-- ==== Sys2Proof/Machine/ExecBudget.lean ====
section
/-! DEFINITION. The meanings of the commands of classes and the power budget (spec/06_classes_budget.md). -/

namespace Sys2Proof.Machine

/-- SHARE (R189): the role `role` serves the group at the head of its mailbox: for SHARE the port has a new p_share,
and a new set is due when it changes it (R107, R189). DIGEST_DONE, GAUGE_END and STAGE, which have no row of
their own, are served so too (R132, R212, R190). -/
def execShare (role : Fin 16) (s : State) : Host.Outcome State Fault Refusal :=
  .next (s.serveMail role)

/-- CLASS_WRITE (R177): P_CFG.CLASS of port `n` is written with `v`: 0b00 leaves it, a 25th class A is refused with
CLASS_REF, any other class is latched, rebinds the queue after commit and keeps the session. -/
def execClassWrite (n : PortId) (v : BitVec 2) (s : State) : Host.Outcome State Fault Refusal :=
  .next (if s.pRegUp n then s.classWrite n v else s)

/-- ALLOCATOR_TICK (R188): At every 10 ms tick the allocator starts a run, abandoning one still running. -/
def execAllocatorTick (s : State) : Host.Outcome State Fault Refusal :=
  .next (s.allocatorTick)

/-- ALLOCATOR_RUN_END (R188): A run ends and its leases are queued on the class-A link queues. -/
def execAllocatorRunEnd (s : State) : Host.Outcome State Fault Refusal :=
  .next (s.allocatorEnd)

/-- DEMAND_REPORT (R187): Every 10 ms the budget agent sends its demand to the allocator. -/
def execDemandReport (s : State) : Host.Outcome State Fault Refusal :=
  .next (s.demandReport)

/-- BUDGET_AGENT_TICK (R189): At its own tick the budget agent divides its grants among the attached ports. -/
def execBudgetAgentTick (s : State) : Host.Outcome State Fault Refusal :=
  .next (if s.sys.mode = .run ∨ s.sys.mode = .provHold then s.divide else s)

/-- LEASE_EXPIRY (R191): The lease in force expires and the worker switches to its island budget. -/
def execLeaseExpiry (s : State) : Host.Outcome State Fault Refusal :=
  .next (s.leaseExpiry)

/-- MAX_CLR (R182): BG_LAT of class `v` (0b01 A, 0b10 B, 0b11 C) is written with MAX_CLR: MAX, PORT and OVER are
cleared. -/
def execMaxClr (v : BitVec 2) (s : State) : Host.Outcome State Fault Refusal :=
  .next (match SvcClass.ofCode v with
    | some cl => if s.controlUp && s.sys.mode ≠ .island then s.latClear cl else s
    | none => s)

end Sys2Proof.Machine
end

***

**Instructions for the task:** Each line of the material is to be returned precisely as written.

**Solution for this problem:**
-- ==== Sys2Proof/Machine/ExecBudget.lean ====
section
/-! DEFINITION. The meanings of the commands of classes and the power budget (spec/06_classes_budget.md). -/

namespace Sys2Proof.Machine

/-- SHARE (R189): the role `role` serves the group at the head of its mailbox: for SHARE the port has a new p_share,
and a new set is due when it changes it (R107, R189). DIGEST_DONE, GAUGE_END and STAGE, which have no row of
their own, are served so too (R132, R212, R190). -/
def execShare (role : Fin 16) (s : State) : Host.Outcome State Fault Refusal :=
  .next (s.serveMail role)

/-- CLASS_WRITE (R177): P_CFG.CLASS of port `n` is written with `v`: 0b00 leaves it, a 25th class A is refused with
CLASS_REF, any other class is latched, rebinds the queue after commit and keeps the session. -/
def execClassWrite (n : PortId) (v : BitVec 2) (s : State) : Host.Outcome State Fault Refusal :=
  .next (if s.pRegUp n then s.classWrite n v else s)

/-- ALLOCATOR_TICK (R188): At every 10 ms tick the allocator starts a run, abandoning one still running. -/
def execAllocatorTick (s : State) : Host.Outcome State Fault Refusal :=
  .next (s.allocatorTick)

/-- ALLOCATOR_RUN_END (R188): A run ends and its leases are queued on the class-A link queues. -/
def execAllocatorRunEnd (s : State) : Host.Outcome State Fault Refusal :=
  .next (s.allocatorEnd)

/-- DEMAND_REPORT (R187): Every 10 ms the budget agent sends its demand to the allocator. -/
def execDemandReport (s : State) : Host.Outcome State Fault Refusal :=
  .next (s.demandReport)

/-- BUDGET_AGENT_TICK (R189): At its own tick the budget agent divides its grants among the attached ports. -/
def execBudgetAgentTick (s : State) : Host.Outcome State Fault Refusal :=
  .next (if s.sys.mode = .run ∨ s.sys.mode = .provHold then s.divide else s)

/-- LEASE_EXPIRY (R191): The lease in force expires and the worker switches to its island budget. -/
def execLeaseExpiry (s : State) : Host.Outcome State Fault Refusal :=
  .next (s.leaseExpiry)

/-- MAX_CLR (R182): BG_LAT of class `v` (0b01 A, 0b10 B, 0b11 C) is written with MAX_CLR: MAX, PORT and OVER are
cleared. -/
def execMaxClr (v : BitVec 2) (s : State) : Host.Outcome State Fault Refusal :=
  .next (match SvcClass.ofCode v with
    | some cl => if s.controlUp && s.sys.mode ≠ .island then s.latClear cl else s
    | none => s)

end Sys2Proof.Machine
end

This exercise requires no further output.